Thanks every one . Yea I still love my 10D its been through hell and back covered in mudd ,froze ,wet ,and has never failed me yet,knock on wood ! ha ,but it is getting replaced this year but wont be forggoten


----------



## Fluxion (Mar 20, 2008)

AWESOME! I like Number two the best. I like how he is learning to whip the bike! Even better that he's on a KTM! I ride a KTM250sx BTW.


----------



## MX962 (Mar 21, 2008)

Fluxion said:


> AWESOME! I like Number two the best. I like how he is learning to whip the bike! Even better that he's on a KTM! I ride a KTM250sx BTW.


Thanks nice ride too. But the bike in shot #2 is acually a LEM 50cc not sure of the model,although LEM and KTM use many of the same parts in there machines. The kid has 4 different bikes all the way up to an 85 BTW.


----------



## eterrisinCYQX (Mar 24, 2008)

Fluxion said:


> AWESOME! I like Number two the best.
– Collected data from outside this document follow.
-- ==== Sys2Proof/Machine/Replay.lean ====
section
/-! DEFINITION. A replay (R426 to R433): the record and the capture as they are read, the step run again from them on a copy of
the state that nothing of the machine sees, and what the run gives: digests, export records, the writes of a dumped target. -/

namespace Sys2Proof.Machine

/-- A word of a structure in T1. -/
def t1Word (s : State) (addr n : Nat) : Nat := (wordAt s.mem (memKey 0 (addr + 8 * n))).toNat

/-- Bytes of T1. -/
def t1Raw (s : State) (addr n : Nat) : List Byte := bytesAt s.mem (memKey 0 addr) n

/-! ## The record (R422 to R424) -/

/-- The record's LEN, NEV, and the address of its event entries. -/
def recLen (s : State) (a : Nat) : Nat := fld (t1Word s a 6) 63 32
def recNev (s : State) (a : Nat) : Nat := fld (t1Word s a 6) 31 0
def recEvents (s : State) (a : Nat) : Nat := a + recLen s a - a64 (16 * recNev s a)

/-- The address of the record's manifest. -/
def recMan (a : Nat) : Nat := a + 64 + 4032

/-- The generation entries of the record's manifest (Tables CTX-6 and CTX-9). -/
def recGens (s : State) (a : Nat) : List Nat :=
  let m := recMan a
  let at0 := m + 64 + a64 (16 * fld (t1Word s m 2) 63 45) + a64 (64 * fld (t1Word s m 4) 31 0)
  (List.range (fld (t1Word s m 4) 63 32)).map (fun i => t1Word s at0 i)

/-- The event entries of a record, the DIGEST entries among them, and the others. -/
def recAll (s : State) (a : Nat) : List (W64 × W64) :=
  (List.range (recNev s a)).map (fun i =>
    (wordAt s.mem (memKey 0 (recEvents s a + 16 * i)), wordAt s.mem (memKey 0 (recEvents s a + 16 * i + 8))))

def recDigests (s : State) (a : Nat) : List (W64 × W64) := (recAll s a).filter (fun e => wfld e.1 63 59 == 13)
def recDecisions (s : State) (a : Nat) : List (W64 × W64) := (recAll s a).filter (fun e => wfld e.1 63 59 != 13)

/-- The values of the object block, each with its object and element in slot `p`. -/
def recObjs (s : State) (a p : Nat) : List (Nat × W64) :=
  let names := blockObjs.flatMap (fun o => (slotElems o p).map (fun e => okey o.area o.item e))
  (List.zip (List.range names.length) names).map (fun x => (x.2, w64 (t1Word s (a + 64) x.1)))

/-! ## Decisions (R429) -/

/-- An entry names a window. -/
def entryAt (k : PosKey) (e : W64 × W64) : Bool :=
  wfld e.1 58 58 == (if k.bwd then 1 else 0) && wfld e.1 57 50 == k.layer && wfld e.1 49 46 == k.tslot && wfld e.1 45 36 == k.win

/-- An entry of a decision that leaves rows without terms: BYPASS, OVERRUN, PP_SEQ, TILE_FAULT, KINDLE_FAIL, CAPACITY. -/
def entryLoses (e : W64 × W64) : Bool := decide (3 ≤ wfld e.1 63 59) && decide (wfld e.1 63 59 ≤ 8)

def entryAll (e : W64 × W64) : Bool := wfld e.1 17 17 == 1

/-- Every row of the window has lost its terms. -/
def recDead (l : List (W64 × W64)) (k : PosKey) : Bool := l.any (fun e => entryAt k e && entryLoses e && entryAll e)

/-- The host rows of the window that have lost their terms one by one. A PP_SEQ entry of no whole window is that of a record
that was discarded. -/
def recLost (l : List (W64 × W64)) (k : PosKey) : List Nat :=
  (l.filter (fun e => entryAt k e && entryLoses e && !entryAll e && wfld e.1 63 59 != 5)).map (fun e => wfld e.1 35 18)

/-- The touched-list indices that PEN_DROP entries name. -/
def recPenDrops (l : List (W64 × W64)) : List Nat := (l.filter (fun e => wfld e.1 63 59 == 10)).map (fun e => e.2.toNat)

/-- The missing entries of bags: the bag's first row and the entry (EKIND 11). -/
def recMissed (l : List (W64 × W64)) : List (Nat × Nat) := (l.filter (fun e => wfld e.1 63 59 == 11)).map (fun e => (wfld e.1 35 18, wfld e.2 8 0))

/-! ## The capture (R426) -/

/-- A record of the AP section with its payload beats. -/
structure ApRec where
  w0 : W64
  w1 : W64
  payload : List (BitVec 2048)
  deriving DecidableEq, Repr

/-- Beats with their AP_SOR, as records in arrival order: a beat before the first record belongs to none. -/
def apSplit (l : List (Bool × BitVec 2048)) : List ApRec :=
  (l.foldr (fun (b : Bool × BitVec 2048) (a : List ApRec × List (BitVec 2048)) =>
    if b.1 then ({ w0 := w64 (b.2.toNat % 2 ^ 64), w1 := w64 (b.2.toNat / 2 ^ 64 % 2 ^ 64), payload := a.2 } :: a.1, []) else (a.1, b.2 :: a.2))
    ([], [])).1

/-- The AP section of a capture. -/
def capAp (s : State) (c : Nat) : List ApRec :=
  apSplit ((List.range (fld (t1Word s c 2) 63 32)).map (fun i =>
    (bitOf (leNat (t1Raw s (c + t1Word s c 5 + i / 8) 1)) (i % 8), BitVec.ofNat 2048 (leNat (t1Raw s (c + t1Word s c 4 + 256 * i) 256)))))

/-- Panel `j` of a window of `n` rows in the AP section. -/
def apPanel (l : List ApRec) (k : PosKey) (n j : Nat) : Option Panel :=
  (l.find? (fun r => recKind r.w1 == 1 && recKey r.w0 r.w1 == { k with tick := 8 * j } && recRows r.w1 == n && decide (n ≤ r.payload.length))).map
    (fun r => { num := j, rows := r.payload.take n })

/-- Every panel of a window; none where the AP section lacks one. -/
def apPanels (l : List ApRec) (k : PosKey) (n panels : Nat) : Option (List Panel) :=
  let ps := (List.range panels).filterMap (apPanel l k n)
  if ps.length = panels then some ps else none

/-- The AP section ends with the step's OUTCOME record, whole. -/
def apOutcome (l : List ApRec) (step : Nat) : Bool :=
  l.any (fun r => recKind r.w1 == 3 && (recKey r.w0 r.w1).step == step && decide (outcomeBeats r.payload ≤ r.payload.length))

/-- The key of a chunk in the XP section. -/
def xpKeyWord (k : PosKey) (buf row chunk : Nat) : Nat :=
  (if k.bwd then 2 ^ 63 else 0) + k.layer * 2 ^ 55 + k.tslot * 2 ^ 51 + k.win * 2 ^ 41 + buf * 2 ^ 39 + row * 2 ^ 31 + chunk * 2 ^ 25

/-- The data that the XP section gives for a chunk. -/
def capXp (s : State) (c key : Nat) : Option (List Nat) :=
  let base := c + t1Word s c 6
  ((List.range (fld (t1Word s c 2) 31 0)).find? (fun i => t1Word s (base + 2112 * i) 0 / 2 ^ 25 == key / 2 ^ 25)).map (fun i =>
    let w := leNat (t1Raw s (base + 2112 * i + 64) 2048)
    (List.range 512).map (fun j => elemAt w 32 j))

/-- The override entries: handle, extent, bytes, T1 address. -/
def capOvrs (s : State) (c : Nat) : List (Nat × Nat × Nat × Nat) :=
  let base := c + t1Word s c 7
  (List.range (fld (t1Word s c 3) 63 32)).map (fun i =>
    let e := base + 32 * i
    (fld (t1Word s e 0) 63 44, fld (t1Word s e 1) 63 32, t1Word s e 2, t1Word s e 3))

/-- The target of a DUMP. -/
def capDumps (s : State) (c : Nat) (k : PosKey) : Bool :=
  let w := t1Word s c 1
  bitOf w 18 && bitOf w 17 == k.bwd && fld w 16 9 == k.layer && fld w 8 5 == k.tslot

/-! ## Generations (R427) -/

/-- The generation of an adapter or a basis pair that is current or previous. -/
def genKept (a : Adpt) (gen : Nat) : Option AGen := (a.cur.toList ++ a.prev.toList).find? (fun g => g.gen == gen)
I like how he is learning to whip the bike! Even better that he's on a KTM! I ride a KTM250sx BTW.


 
You realize you could have had a nicer bike for half the price, right?​


----------



## MX962 (Mar 24, 2008)

http://www.brownie-camera.com/ Here is a link you may find helpfull ,I see you have a Brownie ! I have 7 different models 





eterrisinCYQX said:


> You realize you could have had a nicer bike for half the price, right?​


Half the price those go for around 6500 us here ?


----------



## eterrisinCYQX (Mar 25, 2008)

MX962 said:


> http://www.brownie-camera.com/ Here is a link you may find helpfull ,I see you have a Brownie ! I have 7 different models
> Half the price those go for around 6500 us here ?


 
Thanks a lot!

6500? I need to move:mrgreen:.

I priced a 250SX from the dealer here the other day-$9500 plus tax. I could have a race-prepped CRF 250 and enough spare parts to rebuild it for that here.

I do want a KTM, though. The 450 supermotard, preferably, but I'm not picky:mrgreen:​


----------